Kazuyuki Dei was born and raised in Saitama, Japan. He received the B.S. degree in mechanical engineering from the University of California, Berkeley, CA, in 2000. He worked for Fujitsu Limited and Fujitsu Semiconductor America Inc. as an electrical design and development engineer over 12 years. He is currently pursuing the Ph.D. degree in biomedical engineering at Vanderbilt University, Nashville, TN. His research interests include a model-based clutter suppression and phase-aberration measurements, beamforming and signal processing.
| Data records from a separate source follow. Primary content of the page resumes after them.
-- ==== Sys2Proof/Machine/Dispatch.lean ====
section
/-! DEFINITION. Dispatch: one arm for each command, each a call of its meaning. -/
namespace Sys2Proof.Machine
open Sys2Proof
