-- ==== Sys2Proof/Certificates/Slice0/Obligations.lean ====
section
/-! DEFINITION. Obligations: the statements for the provers, taken from the spec's rules family by family. An equation
`exec c s = .next t` says all that the command does: whatever `t` does not name is unchanged. Where `t` is an `if`, its
condition is the spec's own, and the command is without effect in the other states (DESIGN CHOICE, log entry 1). -/
open Sys2Proof Sys2Proof.Machine

/-! ## Start-up, resets and the MGC's boot (Tables 1.4, 16.2, 16.4) -/

/-- Table 16.4: the supplies rise, power-on reset releases with the straps sampled and the timebase at 0 (R414), and the
root PLL locks. The bits of PWR_SUP for the supplies that SUPPLY_RISE does not name are free (DESIGN CHOICE, log entry 4). -/
def Obligations.StartUpStepsToTheRootLock : Prop :=
  (∀ s : State, exec .supplyRise s = .next (if s.pwr.phase = .cold then
    let t := (s.put PWR_SUP_sup (240 + Config.freeNat s.free % 16)).tookFree
    t.setPwr { t.pwr with phase := .supplies, pwrRun := true } else s)) ∧
  (∀ (s : State) (pdc : BitVec 12) (n : Bool), exec (.powerOnResetRelease pdc n) s = .next (if s.pwr.phase = .supplies then
    let t := (List.range 12).foldl (fun s b => s.put (PIN_BANK_pdc b) (b2n (pdc.getLsbD b))) s
    let t := t.put CFG_STAT_forcekind (b2n !n)
    { t with timebase := 0 }.setPwr { t.pwr with phase := .released } else s)) ∧
  (∀ s : State, exec .rootPllLock s = .next (if s.pwr.phase = .released then
    let t := (s.put CLK_STAT_ref_ok 1).put CLK_STAT_lock 1
    updateSeals (t.setPwr { t.pwr with phase := .locked, clocked := true }) else s))

/-- Table 16.2: PORST_N, a brownout, a lost reference and a lost root lock take a cold reset with their cause code and
their point of re-entry; in BANKED the loss of the reference is no reset (R413). -/
def Obligations.ColdResetCauses : Prop :=
  (∀ s : State, exec .porst s = .next (if s.pwr.phase = .cold then s else coldReset s 1 .supplies)) ∧
  (∀ s : State, exec .brownout s = .next (if s.pwr.phase = .cold then s else
    { (coldReset s 3 .cold).put PWR_SUP_sup 0 with pwr := { (coldReset s 3 .cold).pwr with pwrRun := false } })) ∧
  (∀ s : State, exec .refLost s = .next (if s.flag CLK_STAT_ref_ok = false then s
    else if s.pwr.phase = .banked then s.put CLK_STAT_ref_ok 0
    else { coldReset s 2 .released with mgc := { (coldReset s 2 .released).mgc with refCause := some true } })) ∧
  (∀ s : State, exec .rootPllLockLost s = .next (if s.pwr.phase = .run ∨ s.pwr.phase = .simmerEntry ∨
    s.pwr.phase = .simmer ∨ s.pwr.phase = .simmerExit then
      { coldReset s 2 .released with mgc := { (coldReset s 2 .released).mgc with refCause := some false } } else s))
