-- ==== Sys2Proof/Laws/KeptHinge.lean ====
section
/-! SUPPORT. What every operation of Machine/Hinge.lean keeps (Laws/Kept.lean). -/
set_option linter.unusedTactic false
set_option linter.unreachableTactic false
namespace Sys2Proof.Machine
open Sys2Proof

theorem kept_setEv {c : Keep} : ∀ x0 x1 x2, Kept c x0 → Kept c (setEv x0 x1 x2) := by
  intros
  unfold setEv
  repeat' (with_reducible first
    | assumption
    | intro _
    | apply kept_ite
    | split
    | apply kept_mk | apply queueOk_of | apply freshOk_of | apply freshOk_add | apply regsOk_of | apply mgcOk_of | apply fabOk_of | apply storeOk_of | apply cfgOk_of | apply dramsOk_of)

theorem kept_setWd {c : Keep} : ∀ x0 x1 x2, Kept c x0 → Kept c (setWd x0 x1 x2) := by
  intros
  unfold setWd
  repeat' (with_reducible first
    | assumption
    | intro _
    | apply kept_ite
    | split
    | apply kept_mk | apply queueOk_of | apply freshOk_of | apply freshOk_add | apply regsOk_of | apply mgcOk_of | apply fabOk_of | apply storeOk_of | apply cfgOk_of | apply dramsOk_of)

theorem kept_doorbellDone {c : Keep} : ∀ x0 x1, Kept c x0 → Kept c (doorbellDone x0 x1) := by
  intros
  unfold doorbellDone
  repeat' (with_reducible first
    | assumption
    | intro _
    | apply kept_putBit | apply kept_ite
    | split)

theorem kept_mergeEvent {c : Keep} : ∀ x0 x1, Kept c x0 → Kept c (mergeEvent x0 x1) := by
  intros
  unfold mergeEvent
  repeat' (with_reducible first
    | assumption
    | intro _
    | (extract_lets +onlyGivenNames xl; first | (refine kept_cut (c := c) (s := xl) ?_ ?_ <;> [subst xl; (intro hx; clear_value xl)]) | (refine keptP_cut (c := c) (p := xl) ?_ ?_ <;> [subst xl; (intro hx; clear_value xl)]) | subst xl)
    | apply kept_bump | apply kept_put | apply kept_raise | apply kept_ite
    | split)

theorem kept_takeEvent {c : Keep} : ∀ x0 x1, Kept c x0 → Kept c (takeEvent x0 x1) := by
  intros
  unfold takeEvent
  repeat' (with_reducible first
    | assumption
    | intro _
    | apply kept_takeAt | apply kept_ite
    | split)

theorem kept_offerEvent {c : Keep} : ∀ x0 x1, Kept c x0 → Kept c (offerEvent x0 x1) := by
  intros
  unfold offerEvent
  repeat' (with_reducible first
    | assumption
    | intro _
    | (extract_lets +onlyGivenNames xl; first | (refine kept_cut (c := c) (s := xl) ?_ ?_ <;> [subst xl; (intro hx; clear_value xl)]) | (refine keptP_cut (c := c) (p := xl) ?_ ?_ <;> [subst xl; (intro hx; clear_value xl)]) | subst xl)
    | apply kept_doorbellDone | apply kept_bump | apply kept_takeEvent | apply kept_setEv | apply kept_mergeEvent | apply kept_put | apply kept_ite
    | split
    | apply kept_mk | apply queueOk_of | apply freshOk_of | apply freshOk_add | apply regsOk_of | apply mgcOk_of | apply fabOk_of | apply storeOk_of | apply cfgOk_of | apply dramsOk_of)

theorem kept_eventAckSeen {c : Keep} : ∀ x0 x1, Kept c x0 → Kept c (eventAckSeen x0 x1) := by
  intros
  unfold eventAckSeen
  repeat' (with_reducible first
    | assumption
    | intro _
    | (extract_lets +onlyGivenNames xl; first | (refine kept_cut (c := c) (s := xl) ?_ ?_ <;> [subst xl; (intro hx; clear_value xl)]) | (refine keptP_cut (c := c) (p := xl) ?_ ?_ <;> [subst xl; (intro hx; clear_value xl)]) | subst xl)
    | apply kept_setEv | apply kept_ite
    | split
    | apply kept_mk | apply queueOk_of | apply freshOk_of | apply freshOk_add | apply regsOk_of | apply mgcOk_of | apply fabOk_of | apply storeOk_of | apply cfgOk_of | apply dramsOk_of)

theorem kept_eventTaken {c : Keep} : ∀ x0 x1, Kept c x0 → Kept c (eventTaken x0 x1) := by
  intros
  unfold eventTaken
  repeat' (with_reducible first
    | assumption
    | intro _
    | (extract_lets +onlyGivenNames xl; first | (refine kept_cut (c := c) (s := xl) ?_ ?_ <;> [subst xl; (intro hx; clear_value xl)]) | (refine keptP_cut (c := c) (p := xl) ?_ ?_ <;> [subst xl; (intro hx; clear_value xl)]) | subst xl)
    | apply kept_setEv | apply kept_ite
    | split
    | apply kept_mk | apply queueOk_of | apply freshOk_of | apply freshOk_add | apply regsOk_of | apply mgcOk_of | apply fabOk_of | apply storeOk_of | apply cfgOk_of | apply dramsOk_of)

theorem kept_eventReqLow {c : Keep} : ∀ x0 x1, Kept c x0 → Kept c (eventReqLow x0 x1) := by
  intros
  unfold eventReqLow
  repeat' (with_reducible first
    | assumption
    | intro _
    | (extract_lets +onlyGivenNames xl; first | (refine kept_cut (c := c) (s := xl) ?_ ?_ <;> [subst xl; (intro hx; clear_value xl)]) | (refine keptP_cut (c := c) (p := xl) ?_ ?_ <;> [subst xl; (intro hx; clear_value xl)]) | subst xl)
    | apply kept_setEv | apply kept_ite
    | split
    | apply kept_mk | apply queueOk_of | apply freshOk_of | apply freshOk_add | apply regsOk_of | apply mgcOk_of | apply fabOk_of | apply storeOk_of | apply cfgOk_of | apply dramsOk_of)

theorem kept_eventComplete {c : Keep} : ∀ x0 x1, Kept c x0 → Kept c (eventComplete x0 x1) := by
  intros
  unfold eventComplete
  repeat' (with_reducible first
    | assumption
    | intro _
    | (extract_lets +onlyGivenNames xl; first | (refine kept_cut (c := c) (s := xl) ?_ ?_ <;> [subst xl; (intro hx; clear_value xl)]) | (refine keptP_cut (c := c) (p := xl) ?_ ?_ <;> [subst xl; (intro hx; clear_value xl)]) | subst xl)
    | apply kept_stallDone | apply kept_setEv | apply kept_put | apply kept_doorbellDone | apply kept_ite
    | split
    | apply kept_mk | apply queueOk_of | apply freshOk_of | apply freshOk_add | apply regsOk_of | apply mgcOk_of | apply fabOk_of | apply storeOk_of | apply cfgOk_of | apply dramsOk_of)

theorem kept_execEventTaken {c : Keep} : ∀ x0 x1, Kept c x1 → KeptR c (execEventTaken x0 x1) := by
  intros
  unfold execEventTaken
  repeat' (with_reducible first
    | assumption
    | intro _
    | apply kept_eventTaken | apply keptR_ite | apply keptR_next | apply kept_ite
    | split)
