-- ==== Sys2Proof/Laws/KeptLane.lean ====
section
/-! SUPPORT. What every operation of Machine/Lane.lean keeps (Laws/Kept.lean). -/
set_option linter.unusedTactic false
set_option linter.unreachableTactic false
namespace Sys2Proof.Machine
open Sys2Proof

theorem kept_presetEq {c : Keep} : ∀ x0 x1 x2, Kept c x0 → Kept c (presetEq x0 x1 x2) := by
  intros
  unfold presetEq
  repeat' (with_reducible first
    | assumption
    | intro _
    | apply kept_setWord | apply kept_put | apply kept_ite
    | split)

theorem kept_presetCord {c : Keep} : ∀ x0 x1, Kept c x0 → Kept c (presetCord x0 x1) := by
  intros
  unfold presetCord
  repeat' (with_reducible first
    | assumption
    | intro _
    | (rename _ = (_, _) => hq; first | (refine kept_fst_cut (c := c) hq ?_ ?_ <;> [clear hq; (clear hq; intro hr)]) | clear hq)
    | (extract_lets +onlyGivenNames xl; first | (refine kept_cut (c := c) (s := xl) ?_ ?_ <;> [subst xl; (intro hx; clear_value xl)]) | (refine keptP_cut (c := c) (p := xl) ?_ ?_ <;> [subst xl; (intro hx; clear_value xl)]) | subst xl)
    | apply kept_presetEq | apply kept_setWord | apply kept_ite | apply keptP_ite | apply keptP_mk
    | apply kept_foldl | apply keptP_foldl
    | split)

theorem kept_adapt {c : Keep} : ∀ x0 x1, Kept c x0 → Kept c (adapt x0 x1) := by
  intros
  unfold adapt
  repeat' (with_reducible first
    | assumption
    | intro _
    | (extract_lets +onlyGivenNames xl; first | (refine kept_cut (c := c) (s := xl) ?_ ?_ <;> [subst xl; (intro hx; clear_value xl)]) | (refine keptP_cut (c := c) (p := xl) ?_ ?_ <;> [subst xl; (intro hx; clear_value xl)]) | subst xl)
    | apply kept_setWord | apply kept_put | apply kept_tookFree | apply kept_ite
    | split)

theorem kept_rxPayOwed {c : Keep} : ∀ x0 x1, Kept c x0 → Kept c (rxPayOwed x0 x1) := by
  intros
  unfold rxPayOwed
  repeat' (with_reducible first
    | assumption
    | intro _
    | (rename _ = (_, _) => hq; first | (refine kept_fst_cut (c := c) hq ?_ ?_ <;> [clear hq; (clear hq; intro hr)]) | clear hq)
    | (extract_lets +onlyGivenNames xl; first | (refine kept_cut (c := c) (s := xl) ?_ ?_ <;> [subst xl; (intro hx; clear_value xl)]) | (refine keptP_cut (c := c) (p := xl) ?_ ?_ <;> [subst xl; (intro hx; clear_value xl)]) | subst xl)
    | (apply kept_fst; first | assumption | apply kept_fifoPush)
    | apply kept_setLane | apply kept_fifoPush | apply kept_ite | apply keptP_ite | apply keptP_mk
    | split
    | apply kept_mk | apply queueOk_of | apply freshOk_of | apply freshOk_add | apply regsOk_of | apply mgcOk_of | apply fabOk_of | apply storeOk_of | apply cfgOk_of | apply dramsOk_of)

theorem kept_rxWrite {c : Keep} : ∀ x0 x1 x2, Kept c x0 → Kept c (rxWrite x0 x1 x2) := by
  intros
  unfold rxWrite
  repeat' (with_reducible first
    | assumption
    | intro _
    | (rename _ = (_, _) => hq; first | (refine kept_fst_cut (c := c) hq ?_ ?_ <;> [clear hq; (clear hq; intro hr)]) | clear hq)
    | (extract_lets +onlyGivenNames xl; first | (refine kept_cut (c := c) (s := xl) ?_ ?_ <;> [subst xl; (intro hx; clear_value xl)]) | (refine keptP_cut (c := c) (p := xl) ?_ ?_ <;> [subst xl; (intro hx; clear_value xl)]) | subst xl)
    | (apply kept_fst; first | assumption | apply kept_fifoPush)
    | apply kept_fifoPush | apply kept_setLane | apply kept_bump | apply kept_ite | apply keptP_ite | apply keptP_mk
    | split
    | apply kept_mk | apply queueOk_of | apply freshOk_of | apply freshOk_add | apply regsOk_of | apply mgcOk_of | apply fabOk_of | apply storeOk_of | apply cfgOk_of | apply dramsOk_of)

theorem kept_rxFinish {c : Keep} : ∀ x0 x1 x2 x3, Kept c x0 → Kept c (rxFinish x0 x1 x2 x3) := by
  intros
  unfold rxFinish
  repeat' (with_reducible first
    | assumption
    | intro _
    | (rename _ = (_, _) => hq; first | (refine kept_fst_cut (c := c) hq ?_ ?_ <;> [clear hq; (clear hq; intro hr)]) | clear hq)
    | (extract_lets +onlyGivenNames xl; first | (refine kept_cut (c := c) (s := xl) ?_ ?_ <;> [subst xl; (intro hx; clear_value xl)]) | (refine keptP_cut (c := c) (p := xl) ?_ ?_ <;> [subst xl; (intro hx; clear_value xl)]) | subst xl)
    | apply kept_rxWrite | apply kept_ite | apply keptP_ite | apply keptP_mk
    | apply kept_foldl | apply keptP_foldl
    | split
    | apply kept_mk | apply queueOk_of | apply freshOk_of | apply freshOk_add | apply regsOk_of | apply mgcOk_of | apply fabOk_of | apply storeOk_of | apply cfgOk_of | apply dramsOk_of)

theorem kept_rxClear {c : Keep} : ∀ x0 x1, Kept c x0 → Kept c (rxClear x0 x1) := by
  intros
  unfold rxClear
  repeat' (with_reducible first
    | assumption
    | intro _
    | apply kept_setLane | apply kept_ite
    | split
    | apply kept_mk | apply queueOk_of | apply freshOk_of | apply freshOk_add | apply regsOk_of | apply mgcOk_of | apply fabOk_of | apply storeOk_of | apply cfgOk_of | apply dramsOk_of)

theorem kept_rxAbort {c : Keep} : ∀ x0 x1, Kept c x0 → Kept c (rxAbort x0 x1) := by
  intros
  unfold rxAbort
  repeat' (with_reducible first
    | assumption
    | intro _
    | (extract_lets +onlyGivenNames xl; first | (refine kept_cut (c := c) (s := xl) ?_ ?_ <;> [subst xl; (intro hx; clear_value xl)]) | (refine keptP_cut (c := c) (p := xl) ?_ ?_ <;> [subst xl; (intro hx; clear_value xl)]) | subst xl)
    | apply kept_rxClear | apply kept_bump | apply kept_rxFinish | apply kept_ite
    | split)

theorem kept_rxBegin {c : Keep} : ∀ x0 x1, Kept c x0 → Kept c (rxBegin x0 x1) := by
  intros
  unfold rxBegin
  repeat' (with_reducible first
    | assumption
    | intro _
    | (extract_lets +onlyGivenNames xl; first | (refine kept_cut (c := c) (s := xl) ?_ ?_ <;> [subst xl; (intro hx; clear_value xl)]) | (refine keptP_cut (c := c) (p := xl) ?_ ?_ <;> [subst xl; (intro hx; clear_value xl)]) | subst xl)
    | apply kept_rxPayOwed | apply kept_rxClear | apply kept_setLane | apply kept_bump | apply kept_ite
    | split
    | apply kept_mk | apply queueOk_of | apply freshOk_of | apply freshOk_add | apply regsOk_of | apply mgcOk_of | apply fabOk_of | apply storeOk_of | apply cfgOk_of | apply dramsOk_of)

theorem kept_blockError {c : Keep} : ∀ x0 x1, Kept c x0 → Kept c (blockError x0 x1) := by
  intros
  unfold blockError
  repeat' (with_reducible first
    | assumption
    | intro _
    | (extract_lets +onlyGivenNames xl; first | (refine kept_cut (c := c) (s := xl) ?_ ?_ <;> [subst xl; (intro hx; clear_value xl)]) | (refine keptP_cut (c := c) (p := xl) ?_ ?_ <;> [subst xl; (intro hx; clear_value xl)]) | subst xl)
    | apply kept_setLane | apply kept_offerEvent | apply kept_bump | apply kept_ite
    | split
    | apply kept_mk | apply queueOk_of | apply freshOk_of | apply freshOk_add | apply regsOk_of | apply mgcOk_of | apply fabOk_of | apply storeOk_of | apply cfgOk_of | apply dramsOk_of)

theorem kept_setLink {c : Keep} : ∀ x0 x1 x2, Kept c x0 → Kept c (setLink x0 x1 x2) := by
  intros
  unfold setLink
  repeat' (with_reducible first
    | assumption
    | intro _
    | (extract_lets +onlyGivenNames xl; first | (refine kept_cut (c := c) (s := xl) ?_ ?_ <;> [subst xl; (intro hx; clear_value xl)]) | (refine keptP_cut (c := c) (p := xl) ?_ ?_ <;> [subst xl; (intro hx; clear_value xl)]) | subst xl)
    | apply kept_offerEvent | apply kept_put | apply kept_logState | apply kept_ite
    | split)

theorem kept_showFrozen {c : Keep} : ∀ x0 x1, Kept c x0 → Kept c (showFrozen x0 x1) := by
  intros
  unfold showFrozen
  repeat' (with_reducible first
    | assumption
    | intro _
    | apply kept_put | apply kept_ite
    | split)

theorem kept_attemptClear {c : Keep} : ∀ x0 x1, Kept c x0 → Kept c (attemptClear x0 x1) := by
  intros
  unfold attemptClear
  repeat' (with_reducible first
    | assumption
    | intro _
    | apply kept_setLane | apply kept_ready | apply kept_ite
    | split
    | apply kept_mk | apply queueOk_of | apply freshOk_of | apply freshOk_add | apply regsOk_of | apply mgcOk_of | apply fabOk_of | apply storeOk_of | apply cfgOk_of | apply dramsOk_of)

theorem kept_startAttempt {c : Keep} : ∀ x0 x1 x2, Kept c x0 → Kept c (startAttempt x0 x1 x2) := by
  intros
  unfold startAttempt
  repeat' (with_reducible first
    | assumption
    | intro _
    | (extract_lets +onlyGivenNames xl; first | (refine kept_cut (c := c) (s := xl) ?_ ?_ <;> [subst xl; (intro hx; clear_value xl)]) | (refine keptP_cut (c := c) (p := xl) ?_ ?_ <;> [subst xl; (intro hx; clear_value xl)]) | subst xl)
    | apply kept_presetEq | apply kept_attemptClear | apply kept_showFrozen | apply kept_setLane | apply kept_setLink | apply kept_put | apply kept_ite
    | split
    | apply kept_mk | apply queueOk_of | apply freshOk_of | apply freshOk_add | apply regsOk_of | apply mgcOk_of | apply fabOk_of | apply storeOk_of | apply cfgOk_of | apply dramsOk_of)

theorem kept_newSequence {c : Keep} : ∀ x0 x1, Kept c x0 → Kept c (newSequence x0 x1) := by
  intros
  unfold newSequence
  repeat' (with_reducible first
    | assumption
    | intro _
    | (extract_lets +onlyGivenNames xl; first | (refine kept_cut (c := c) (s := xl) ?_ ?_ <;> [subst xl; (intro hx; clear_value xl)]) | (refine keptP_cut (c := c) (p := xl) ?_ ?_ <;> [subst xl; (intro hx; clear_value xl)]) | subst xl)
    | apply kept_put | apply kept_setLane | apply kept_ite
    | split
    | apply kept_mk | apply queueOk_of | apply freshOk_of | apply freshOk_add | apply regsOk_of | apply mgcOk_of | apply fabOk_of | apply storeOk_of | apply cfgOk_of | apply dramsOk_of)

theorem kept_idleEnds {c : Keep} : ∀ x0 x1, Kept c x0 → Kept c (idleEnds x0 x1) := by
  intros
  unfold idleEnds
  repeat' (with_reducible first
    | assumption
    | intro _
    | (extract_lets +onlyGivenNames xl; first | (refine kept_cut (c := c) (s := xl) ?_ ?_ <;> [subst xl; (intro hx; clear_value xl)]) | (refine keptP_cut (c := c) (p := xl) ?_ ?_ <;> [subst xl; (intro hx; clear_value xl)]) | subst xl)
    | apply kept_setLane | apply kept_put | apply kept_ite
    | split
    | apply kept_mk | apply queueOk_of | apply freshOk_of | apply freshOk_add | apply regsOk_of | apply mgcOk_of | apply fabOk_of | apply storeOk_of | apply cfgOk_of | apply dramsOk_of)

theorem kept_laneKick {c : Keep} : ∀ x0 x1, Kept c x0 → Kept c (laneKick x0 x1) := by
  intros
  unfold laneKick
  repeat' (with_reducible first
    | assumption
    | intro _
    | (extract_lets +onlyGivenNames xl; first | (refine kept_cut (c := c) (s := xl) ?_ ?_ <;> [subst xl; (intro hx; clear_value xl)]) | (refine keptP_cut (c := c) (p := xl) ?_ ?_ <;> [subst xl; (intro hx; clear_value xl)]) | subst xl)
    | apply kept_put | apply kept_startAttempt | apply kept_newSequence | apply kept_ite
    | split)

theorem kept_txClear {c : Keep} : ∀ x0 x1, Kept c x0 → Kept c (txClear x0 x1) := by
  intros
  unfold txClear
  repeat' (with_reducible first
    | assumption
    | intro _
    | apply kept_setLane | apply kept_ite
    | split
    | apply kept_mk | apply queueOk_of | apply freshOk_of | apply freshOk_add | apply regsOk_of | apply mgcOk_of | apply fabOk_of | apply storeOk_of | apply cfgOk_of | apply dramsOk_of)

theorem kept_linkOff {c : Keep} : ∀ x0 x1, Kept c x0 → Kept c (linkOff x0 x1) := by
  intros
  unfold linkOff
  repeat' (with_reducible first
    | assumption
    | intro _
    | (extract_lets +onlyGivenNames xl; first | (refine kept_cut (c := c) (s := xl) ?_ ?_ <;> [subst xl; (intro hx; clear_value xl)]) | (refine keptP_cut (c := c) (p := xl) ?_ ?_ <;> [subst xl; (intro hx; clear_value xl)]) | subst xl)
    | apply kept_idleEnds | apply kept_attemptClear | apply kept_txClear | apply kept_rxAbort | apply kept_setLane | apply kept_put | apply kept_kwrFollow | apply kept_setLink | apply kept_ite
    | split
    | apply kept_mk | apply queueOk_of | apply freshOk_of | apply freshOk_add | apply regsOk_of | apply mgcOk_of | apply fabOk_of | apply storeOk_of | apply cfgOk_of | apply dramsOk_of)

theorem kept_linkDown {c : Keep} : ∀ x0 x1 x2, Kept c x0 → Kept c (linkDown x0 x1 x2) := by
  intros
  unfold linkDown
  repeat' (with_reducible first
    | assumption
    | intro _
    | (extract_lets +onlyGivenNames xl; first | (refine kept_cut (c := c) (s := xl) ?_ ?_ <;> [subst xl; (intro hx; clear_value xl)]) | (refine keptP_cut (c := c) (p := xl) ?_ ?_ <;> [subst xl; (intro hx; clear_value xl)]) | subst xl)
    | apply kept_idleEnds | apply kept_txClear | apply kept_rxAbort | apply kept_raise | apply kept_startAttempt | apply kept_newSequence | apply kept_put | apply kept_kwrFollow | apply kept_ite
    | split)

theorem kept_pllUpdate {c : Keep} : ∀ x0 x1, Kept c x0 → Kept c (pllUpdate x0 x1) := by
  intros
  unfold pllUpdate
  repeat' (with_reducible first
    | assumption
    | intro _
    | apply kept_put | apply kept_ite
    | split)

theorem kept_pllLost {c : Keep} : ∀ x0 x1, Kept c x0 → Kept c (pllLost x0 x1) := by
  intros
  unfold pllLost
  repeat' (with_reducible first
    | assumption
    | intro _
    | (rename _ = (_, _) => hq; first | (refine kept_fst_cut (c := c) hq ?_ ?_ <;> [clear hq; (clear hq; intro hr)]) | clear hq)
    | (extract_lets +onlyGivenNames xl; first | (refine kept_cut (c := c) (s := xl) ?_ ?_ <;> [subst xl; (intro hx; clear_value xl)]) | (refine keptP_cut (c := c) (p := xl) ?_ ?_ <;> [subst xl; (intro hx; clear_value xl)]) | subst xl)
    | apply kept_updateSeals | apply kept_put | apply kept_linkOff | apply kept_ite | apply keptP_ite | apply keptP_mk
    | apply kept_foldl | apply keptP_foldl
    | split)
Brett Byram received the B.S. degree in biomedical engineering and math from Vanderbilt University, Nashville, TN, in 2004. He received the Ph.D. degree in biomedical engineering from Duke University, Durham, NC, where he then stayed as a research assistant professor. In August 2013, Brett joined the Biomedical Engineering department at Vanderbilt University, Nashville, TN, as an assistant professor. He has spent time working in Jørgen Jensen’s Center for Fast Ultrasound, Lyngby, Denmark, and also in Siemens Healthcare’s ultrasound division, Mountain View, CA. He currently runs the Biomedical Elasticity and Acoustic Measurement (BEAM) Laboratory, where he and others in the lab pursue solutions to clinical problems using ultrasound. He is affiliated with the Vanderbilt Initiative in Surgery and Engineering (ViSE) and the Vanderbilt University Institute of Imaging Science (VUIIS). His research interests include beamforming, motion estimation, and other related signal processing and hardware development tasks.